YellowKey poses immediate risks to organisations relying on BitLocker for compliance with FedRAMP, DoD security requirements, and data protection regulations. Physical access attacks — once considered lower priority due to environmental controls — become viable threat vectors in scenarios involving lost or stolen devices, supply chain interdiction, or insider threats with hardware access.

The disclosure occurred the same day as May Patch Tuesday, a timing that amplifies operational risk. Enterprise Security teams typically batch-test and deploy monthly patches over 7-14 day cycles. With YellowKey publicly exploitable and no patch available, organisations face a coverage gap with no technical mitigation beyond hardware-level controls like BIOS passwords or chassis intrusion detection — measures that were not designed to compensate for OS-level encryption failures.

A second zero-day released alongside YellowKey, GreenPlasma, exploits the Windows CTFMON service to enable arbitrary memory section creation for privilege escalation. While the researcher published incomplete proof-of-concept code for GreenPlasma, the combination of both vulnerabilities creates a potential attack chain: physical access via YellowKey followed by privilege escalation via GreenPlasma to establish persistence or exfiltrate credentials.

Researcher retaliation pattern

YellowKey marks the fifth zero-day Nightmare-Eclipse has disclosed in 2026. Previous releases include BlueHammer (CVE-2026-33825, patched in April), RedSun (April), and two Windows Defender exploits (2 and 15 April).
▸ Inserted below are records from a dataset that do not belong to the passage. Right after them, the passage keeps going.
-- ==== Sys2Proof/Proofs/PinsAndScrub.lean ====
section
/-! Pinned sets (R231–R233), and what the scrub and an access find (R116, R240–R243). -/

namespace Sys2Proof.Machine

open Sys2Proof

/-! ## Pinned sets -/

theorem pinError_of_ne (s : State) {code : Nat} (h : code ≠ 0) :
    s.pinError code = (s.wr F.CIST_PIN_CTRL_ERROR code).ev F.CIST_EVENTS_PIN_ERROR := by
  simp [State.pinError, h]

theorem pinError_zero (s : State) : s.pinError 0 = s.wr F.CIST_PIN_CTRL_ERROR 0 := rfl

theorem flag_armed_wr_count (s : State) (n : Nat) :
    (s.wr F.CIST_PIN_CTRL_COUNT n).flag F.CIST_STATUS_ARMED = s.flag F.CIST_STATUS_ARMED := by
  rw [State.flag, State.rd_wr_apart _ _ (by decide) (by decide), State.flag]

theorem exec_cistPinArm_armed (n : Nat) {s : State} (harmed : s.rd F.CIST_STATUS_ARMED = 1) : exec (.cistPinArm n) s =
    ok (((s.wr F.CIST_PIN_CTRL_COUNT n).wr F.CIST_PIN_CTRL_ERROR 6).ev F.CIST_EVENTS_PIN_ERROR) := by
  have hflag := (flag_armed_wr_count s n).trans (State.flag_eq_true harmed)
  show ok (s.pinArm n) = _
  rw [← pinError_of_ne _ (by decide)]
  exact congrArg ok (if_pos hflag)

theorem admitted_wr (s : State) (f : Field) (v : Nat) : (s.wr f v).admitted = s.admitted := rfl

/-- A set waits for the first step boundary in time. -/
def State.armPins (s : State) (set : List (Nat × Nat)) : State :=
  let v : State := { s with pinned := { s.pinned with armed := some set } }
  (v.wr F.CIST_STATUS_ARMED 1).wr F.CIST_PIN_ARM_STEP_STEP v.boundStep

section Arm

variable {n : Nat} {s u : State} (hdisarmed : s.rd F.CIST_STATUS_ARMED = 0) (hu : u = s.wr F.CIST_PIN_CTRL_COUNT n)
  {base code : Nat} (hbase : base = u.rd F.CIST_PIN_LIST_BASE * 16) (hcode : code = u.pinCheck (u.rd F.CIST_PIN_CTRL_COUNT) base)
include hdisarmed hu hbase hcode

theorem exec_cistPinArm_fails (hfails : code ≠ 0) :
    exec (.cistPinArm n) s = ok ((u.wr F.CIST_PIN_CTRL_ERROR code).ev F.CIST_EVENTS_PIN_ERROR) := by
  have hflag := (flag_armed_wr_count s n).trans (State.flag_eq_false hdisarmed)
  subst hu hbase
  show ok (s.pinArm n) = _
  rw [State.pinArm, if_neg (by simp [hflag])]
  simp only [← hcode]
  rw [if_pos (by simpa using hfails), pinError_of_ne _ hfails]

variable (hpasses : code = 0) {set : List (Nat × Nat)} (hset : set = (List.range (u.rd F.CIST_PIN_CTRL_COUNT)).map
  (fun i => (u.readNat (base + 16 * i) 8, u.readNat (base + 16 * i + 8) 4)))
include hpasses hset

/-- A list that passes is taken: live at once without a job, armed for the first boundary in time with one. -/
theorem pinArm_passes : s.pinArm n = if (!(u.wr F.CIST_PIN_CTRL_ERROR 0).admitted) = true then
      (u.wr F.CIST_PIN_CTRL_ERROR 0).pinLive set
    else (u.wr F.CIST_PIN_CTRL_ERROR 0).armPins set := by
  have hflag := (flag_armed_wr_count s n).trans (State.flag_eq_false hdisarmed)
  subst hu hbase hset hpasses
  exact (if_neg (by simp [hflag])).trans (if_neg (by simp [← hcode]))

theorem exec_cistPinArm_live (hjob : s.admitted = false) :
    exec (.cistPinArm n) s = ok ((u.wr F.CIST_PIN_CTRL_ERROR 0).pinLive set) := by
  have hpins := pinArm_passes hdisarmed hu hbase hcode hpasses hset
  subst hu
  show ok (s.pinArm n) = _
  rw [hpins, if_pos (by simp [admitted_wr, hjob])]

theorem exec_cistPinArm_waits (hjob : s.admitted = true) {v : State}
    (hv : v = { u.wr F.CIST_PIN_CTRL_ERROR 0 with pinned := { s.pinned with armed := some set } }) :
    exec (.cistPinArm n) s = ok ((v.wr F.CIST_STATUS_ARMED 1).wr F.CIST_PIN_ARM_STEP_STEP v.boundStep) := by
  have hpins := pinArm_passes hdisarmed hu hbase hcode hpasses hset
  subst hv hu
  show ok (s.pinArm n) = _
  rw [hpins, if_neg (by simp [admitted_wr, hjob])]
  rfl

end Arm

section Disarm

variable {s : State}

theorem exec_cistPinDisarm_none (hdisarmed : s.rd F.CIST_STATUS_ARMED = 0) :
    exec .cistPinDisarm s = ok (s.wr F.CIST_PIN_CTRL_ERROR 0) := by
  show ok s.pinDisarm = _
  rw [State.pinDisarm, if_pos (by simp [State.flag_eq_false hdisarmed]), pinError_zero]

variable (harmed : s.rd F.CIST_STATUS_ARMED = 1)
include harmed

theorem exec_cistPinDisarm_tooLate (hlate : s.tooLate (s.rd F.CIST_PIN_ARM_STEP_STEP) = true) :
    exec .cistPinDisarm s = ok ((s.wr F.CIST_PIN_CTRL_ERROR 6).ev F.CIST_EVENTS_PIN_ERROR) := by
  show ok s.pinDisarm = _
  rw [State.pinDisarm, if_neg (by simp [State.flag_eq_true harmed]), if_pos hlate, pinError_of_ne _ (by decide)]

theorem exec_cistPinDisarm_drops (htime : s.tooLate (s.rd F.CIST_PIN_ARM_STEP_STEP) = false) {u : State}
    (hu : u = { s with pinned := { s.pinned with armed := none } }) :
    exec .cistPinDisarm s = ok ((u.wr F.CIST_STATUS_ARMED 0).wr F.CIST_PIN_CTRL_ERROR 0) := by
  subst hu
  show ok s.pinDisarm = _
  rw [State.pinDisarm, if_neg (by simp [State.flag_eq_true harmed]), if_neg (by simp [htime]), pinError_zero]

end Disarm

section Fill

variable {s : State} (ordinary : List Nat)

theorem exec_pinnedFillComplete_notFilling (hfilling : s.rd F.CIST_STATUS_FILLING = 0) :
    exec (.pinnedFillComplete ordinary) s = ok s := by
  show execPinnedFillComplete ordinary s = _
  rw [execPinnedFillComplete, if_pos (by simp [State.flag_eq_false hfilling])]

/-- Lines beyond the ways of their sets are held as ordinary ones, with the event. -/
theorem exec_pinnedFillComplete_filled (hfilling : s.rd F.CIST_STATUS_FILLING = 1) {u : State}
    (hu : u = { s with pinned := { s.pinned with ordinary := ordinary } }) : exec (.pinnedFillComplete ordinary) s =
      ok (if ordinary.isEmpty then u.wr F.CIST_STATUS_FILLING 0
        else (u.wr F.CIST_STATUS_FILLING 0).ev F.CIST_EVENTS_PIN_OVERFLOW) := by
  subst hu
  show execPinnedFillComplete ordinary s = _
  rw [execPinnedFillComplete, if_neg (by simp [State.flag_eq_true hfilling])]

end Fill

/-! ## The scrub (R242) -/

/-- What the scrub leaves of the line it reads. -/
def State.scrubbed (s : State) (line : Nat) : ScrubFind → State
  | .clean => s
  | .corrected die =>
    (((s.inc F.MEM_ECC_COUNTS_CORRECTED).ev F.MEM_EVENTS_CORRECTED).memError line die false).eccNote line false
  | .uncorrected die =>
    (((((s.inc F.MEM_ECC_COUNTS_POISONED_LINES).ev F.MEM_EVENTS_POISONED).ev F.MEM_EVENTS_SCRUB_POISON).memError line die
      true).setPoison (wordsOf line 64)).eccNote line true

section Scrub

variable {line : Nat} {s : State} (last : Bool)

theorem exec_scrubAccess_off (find : ScrubFind)
    (hoff : s.rd F.MEM_SCRUB_ENABLE = 0 ∨ line % 64 ≠ 0 ∨ inTiers line 64 = false) :
    exec (.scrubAccess line find last) s = ok s := by
  show execScrubAccess line find last s = _
  unfold execScrubAccess
  rw [if_pos (by simpa [State.flag, or_assoc] using hoff)]

theorem exec_scrubAccess_on (find : ScrubFind) (hon : s.rd F.MEM_SCRUB_ENABLE = 1) (haligned : line % 64 = 0)
    (htier : inTiers line 64 = true) : exec (.scrubAccess line find last) s =
      ok (if last then (s.scrubbed line find).scrubPass else s.scrubbed line find) := by
  show execScrubAccess line find last s = _
  unfold execScrubAccess
  rw [if_neg (by simp [State.flag_eq_true hon, haligned, htier])]
  cases find <;> rfl

end Scrub

/-! ## What an access meets (R116, R240, R241) -/

/-- A slice's or the Dome's SRAM: counted with its event, and its place recorded, whose device bits are free. -/
def State.sramNoted (s : State) (w : Nat) (bad dome : Bool) : State :=
  ((s.eccCount bad).wrReg R.MEM_ECC_LAST_ADDR (w / 64 * 64)).wrReg R.MEM_ECC_LAST_INFO
    (b2n bad + 2 * (if dome then 3 else 2) + 2 ^ 8 * s.free 1 256)

section Ecc

variable {a n : Nat} (last : Bool) (s : State)

theorem eccFound_tier (die : Fin 16) (bad : Bool) (htier : isScratch a = false) {line : Nat}
    (hline : line = (if last then a + n - 1 else a) / 64 * 64) : s.eccFound a n (.tier bad last die) =
      if bad then (((s.eccCount bad).memError line die bad).eccNote line bad).setPoison (wordsOf line 64)
      else ((s.eccCount bad).memError line die bad).eccNote line bad := by
  subst hline
  simp only [State.eccFound, htier, Bool.false_eq_true, if_false]

variable (dome bad : Bool) {w : Nat} (hw : w = (if last then a + n - 1 else a) / 8 * 8)
include hw

theorem eccFound_scratch (hscratch : isScratch a = true) : s.eccFound a n (.sram bad last dome) = s.scratchError w bad := by
  subst hw
  simp only [State.eccFound, hscratch, if_true]

theorem eccFound_sram (htier : isScratch a = false) : s.eccFound a n (.sram bad last dome) =
    if bad then (s.sramNoted w bad dome).setPoison [w / 8] else s.sramNoted w bad dome := by
  subst hw
  simp only [State.eccFound, htier, Bool.false_eq_true, if_false]
  rfl

omit hw

theorem rd_sramNoted {f : Field} (haddr : f.addr = R.MEM_EVENTS) : (s.sramNoted w bad dome).rd f = (s.eccCount bad).rd f := by
  rw [State.sramNoted, State.rd_wrReg_ne _ _ (by rw [haddr]; decide), State.rd_wrReg_ne _ _ (by rw [haddr]; decide)]

theorem rd_sramNoted_poisoned : (s.sramNoted w true dome).rd F.MEM_EVENTS_POISONED = 1 := by
  rw [rd_sramNoted _ _ _ rfl, State.eccCount, if_pos rfl, State.ev, State.rd_wr_same _ _ _ (by decide)]
  rfl

theorem rd_sramNoted_corrected : (s.sramNoted w false dome).rd F.MEM_EVENTS_CORRECTED = 1 := by
  rw [rd_sramNoted _ _ _ rfl, State.eccCount, if_neg Bool.false_ne_true, State.ev, State.rd_wr_same _ _ _ (by decide)]
  rfl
The researcher has publicly stated that the disclosure pattern stems from disputes over how Microsoft handles vulnerability reports.

In GitHub comments accompanying the YellowKey release, the researcher suggested the vulnerability’s existence raises questions about intentional design: “I just never managed to understand why this vulnerability is sooo well hidden.” The researcher promised a “big surprise” for the next Patch Tuesday in June 2026, implying additional undisclosed vulnerabilities.

Microsoft responded with a standard statement: “We have a customer commitment to investigate reported security issues and update impacted devices to protect customers as soon as possible.” The company has not issued a CVE identifier for YellowKey or provided estimated remediation timelines.

What to watch

Microsoft’s response velocity will determine whether YellowKey becomes a widely exploited attack vector or a contained incident. If an out-of-band security update does not arrive before June Patch Tuesday (10 June), enterprises will face a 29-day exposure window from initial disclosure — sufficient time for nation-state APT groups to weaponise the exploit for targeted operations.

Cyber insurance underwriters are likely to scrutinise BitLocker-dependent security architectures in policy renewals, particularly for organisations with high-value data or regulatory obligations. Expect premium adjustments and coverage exclusions for physical access scenarios if Microsoft’s patch timeline extends beyond two weeks.

Monitor MSRC advisories and the researcher’s GitHub activity for additional disclosures. The promised June “surprise” suggests more critical vulnerabilities await public release, potentially targeting other core Windows security subsystems. Organisations should inventory hardware with physical access risk profiles and evaluate alternative full-disk encryption solutions — particularly for mobile devices and field-deployed systems where BitLocker represents the sole data protection layer.